Methods Included:
- Code Mixing Index
- Multilingual Index
- Language Entropy
- I-index : Prob of Switching
- Burstiness
- Span Entropy
- Memory
- SPAvg : returns switching points. calculate avg over corpus
>> from cs_metrics import *
>> sample = 'EN EN HI HI UNIV UNIV HI HI EN EN EN HI HI'
>> cmi(sample)
>> 45.45454545454546
>> mindex(sample)
>> 0.9836065573770497
>> lang_entropy(sample)
>> 0.9940302114769565
>> burstiness(sample)
>> -0.4835086004775133
Sample code:
import pandas as pd
from run import calc
df = pd.read_csv('data_combined_get_splits_v1.csv')
df = df.dropna(subset=['langtags'])
df['langtags'] = df['langtags'].apply(eval)
# we also need to filter the df to remove monolingual sents and sents with only 1 word
df['langtags'] = df['langtags'].apply(lambda x: np.nan if not set(['hi', 'en']).issubset(x) else x)
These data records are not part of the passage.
/-! ### `State.setCtxDie` -/

@[simp] theorem State.setCtxDie_cur (s : State) (c : CtxDie) : (s.setCtxDie c).cur = s.cur := rfl
@[simp] theorem State.setCtxDie_inbox (s : State) (c : CtxDie) : (s.setCtxDie c).inbox = s.inbox := rfl
@[simp] theorem State.setCtxDie_turns (s : State) (c : CtxDie) : (s.setCtxDie c).turns = s.turns := rfl
@[simp] theorem State.setCtxDie_tick (s : State) (c : CtxDie) : (s.setCtxDie c).tick = s.tick := rfl
@[simp] theorem State.setCtxDie_mem (s : State) (c : CtxDie) : (s.setCtxDie c).mem = s.mem := rfl
@[simp] theorem State.setCtxDie_poison (s : State) (c : CtxDie) : (s.setCtxDie c).poison = s.poison := rfl
@[simp] theorem State.setCtxDie_hbmPoison (s : State) (c : CtxDie) : (s.setCtxDie c).hbmPoison = s.hbmPoison := rfl
@[simp] theorem State.setCtxDie_badReplies (s : State) (c : CtxDie) : (s.setCtxDie c).badReplies = s.badReplies := rfl
@[simp] theorem State.setCtxDie_badWrites (s : State) (c : CtxDie) : (s.setCtxDie c).badWrites = s.badWrites := rfl
@[simp] theorem State.setCtxDie_errors (s : State) (c : CtxDie) : (s.setCtxDie c).errors = s.errors := rfl
@[simp] theorem State.setCtxDie_pkgs (s : State) (c : CtxDie) : (s.setCtxDie c).pkgs = s.pkgs := rfl
@[simp] theorem State.setCtxDie_dies (s : State) (c : CtxDie) : (s.setCtxDie c).dies = s.dies := rfl
@[simp] theorem State.setCtxDie_clusters (s : State) (c : CtxDie) : (s.setCtxDie c).clusters = s.clusters := rfl
@[simp] theorem State.setCtxDie_cores (s : State) (c : CtxDie) : (s.setCtxDie c).cores = s.cores := rfl
@[simp] theorem State.setCtxDie_ctxs (s : State) (c : CtxDie) : (s.setCtxDie c).ctxs = s.ctxs := rfl
@[simp] theorem State.setCtxDie_ctxPkgs (s : State) (c : CtxDie) : (s.setCtxDie c).ctxPkgs = s.ctxPkgs := rfl
@[simp] theorem State.setCtxDie_ctxDies (s : State) (c : CtxDie) : (s.setCtxDie c).ctxDies = putBy CtxDie.key c s.ctxDies := rfl
@[simp] theorem State.setCtxDie_teams (s : State) (c : CtxDie) : (s.setCtxDie c).teams = s.teams := rfl
@[simp] theorem State.setCtxDie_gangs (s : State) (c : CtxDie) : (s.setCtxDie c).gangs = s.gangs := rfl
@[simp] theorem State.setCtxDie_launches (s : State) (c : CtxDie) : (s.setCtxDie c).launches = s.launches := rfl
@[simp] theorem State.setCtxDie_crit (s : State) (c : CtxDie) : (s.setCtxDie c).crit = s.crit := rfl
@[simp] theorem State.setCtxDie_nextCrit (s : State) (c : CtxDie) : (s.setCtxDie c).nextCrit = s.nextCrit := rfl

/-! ### `State.setGang` -/

@[simp] theorem State.setGang_cur (s : State) (g : Gang) : (s.setGang g).cur = s.cur := rfl
@[simp] theorem State.setGang_inbox (s : State) (g : Gang) : (s.setGang g).inbox = s.inbox := rfl
@[simp] theorem State.setGang_turns (s : State) (g : Gang) : (s.setGang g).turns = s.turns := rfl
@[simp] theorem State.setGang_tick (s : State) (g : Gang) : (s.setGang g).tick = s.tick := rfl
@[simp] theorem State.setGang_mem (s : State) (g : Gang) : (s.setGang g).mem = s.mem := rfl
@[simp] theorem State.setGang_poison (s : State) (g : Gang) : (s.setGang g).poison = s.poison := rfl
@[simp] theorem State.setGang_hbmPoison (s : State) (g : Gang) : (s.setGang g).hbmPoison = s.hbmPoison := rfl
@[simp] theorem State.setGang_badReplies (s : State) (g : Gang) : (s.setGang g).badReplies = s.badReplies := rfl
@[simp] theorem State.setGang_badWrites (s : State) (g : Gang) : (s.setGang g).badWrites = s.badWrites := rfl
@[simp] theorem State.setGang_errors (s : State) (g : Gang) : (s.setGang g).errors = s.errors := rfl
@[simp] theorem State.setGang_pkgs (s : State) (g : Gang) : (s.setGang g).pkgs = s.pkgs := rfl
@[simp] theorem State.setGang_dies (s : State) (g : Gang) : (s.setGang g).dies = s.dies := rfl
@[simp] theorem State.setGang_clusters (s : State) (g : Gang) : (s.setGang g).clusters = s.clusters := rfl
@[simp] theorem State.setGang_cores (s : State) (g : Gang) : (s.setGang g).cores = s.cores := rfl
@[simp] theorem State.setGang_ctxs (s : State) (g : Gang) : (s.setGang g).ctxs = s.ctxs := rfl
@[simp] theorem State.setGang_ctxPkgs (s : State) (g : Gang) : (s.setGang g).ctxPkgs = s.ctxPkgs := rfl
@[simp] theorem State.setGang_ctxDies (s : State) (g : Gang) : (s.setGang g).ctxDies = s.ctxDies := rfl
@[simp] theorem State.setGang_teams (s : State) (g : Gang) : (s.setGang g).teams = s.teams := rfl
@[simp] theorem State.setGang_gangs (s : State) (g : Gang) : (s.setGang g).gangs = setBy Gang.id g s.gangs := rfl
@[simp] theorem State.setGang_launches (s : State) (g : Gang) : (s.setGang g).launches = s.launches := rfl
@[simp] theorem State.setGang_crit (s : State) (g : Gang) : (s.setGang g).crit = s.crit := rfl
@[simp] theorem State.setGang_nextCrit (s : State) (g : Gang) : (s.setGang g).nextCrit = s.nextCrit := rfl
df = df.dropna(subset=['langtags'])
print(calc(df.langtags.values[0], 'switch_surprisal'))
# see list of all supported functions in file run.py
df['langtags'] = df['langtags'].apply(lambda x: calc(x, 'switch_surprisal'))
To Dos:
[ ] Take list or str as input. Implemented for I-index
[ ] case insensitive lang_tags, other_tags. Implemented for I-index
[ ] take num of languages as an input argument
[ ] take num of other tags as an input argument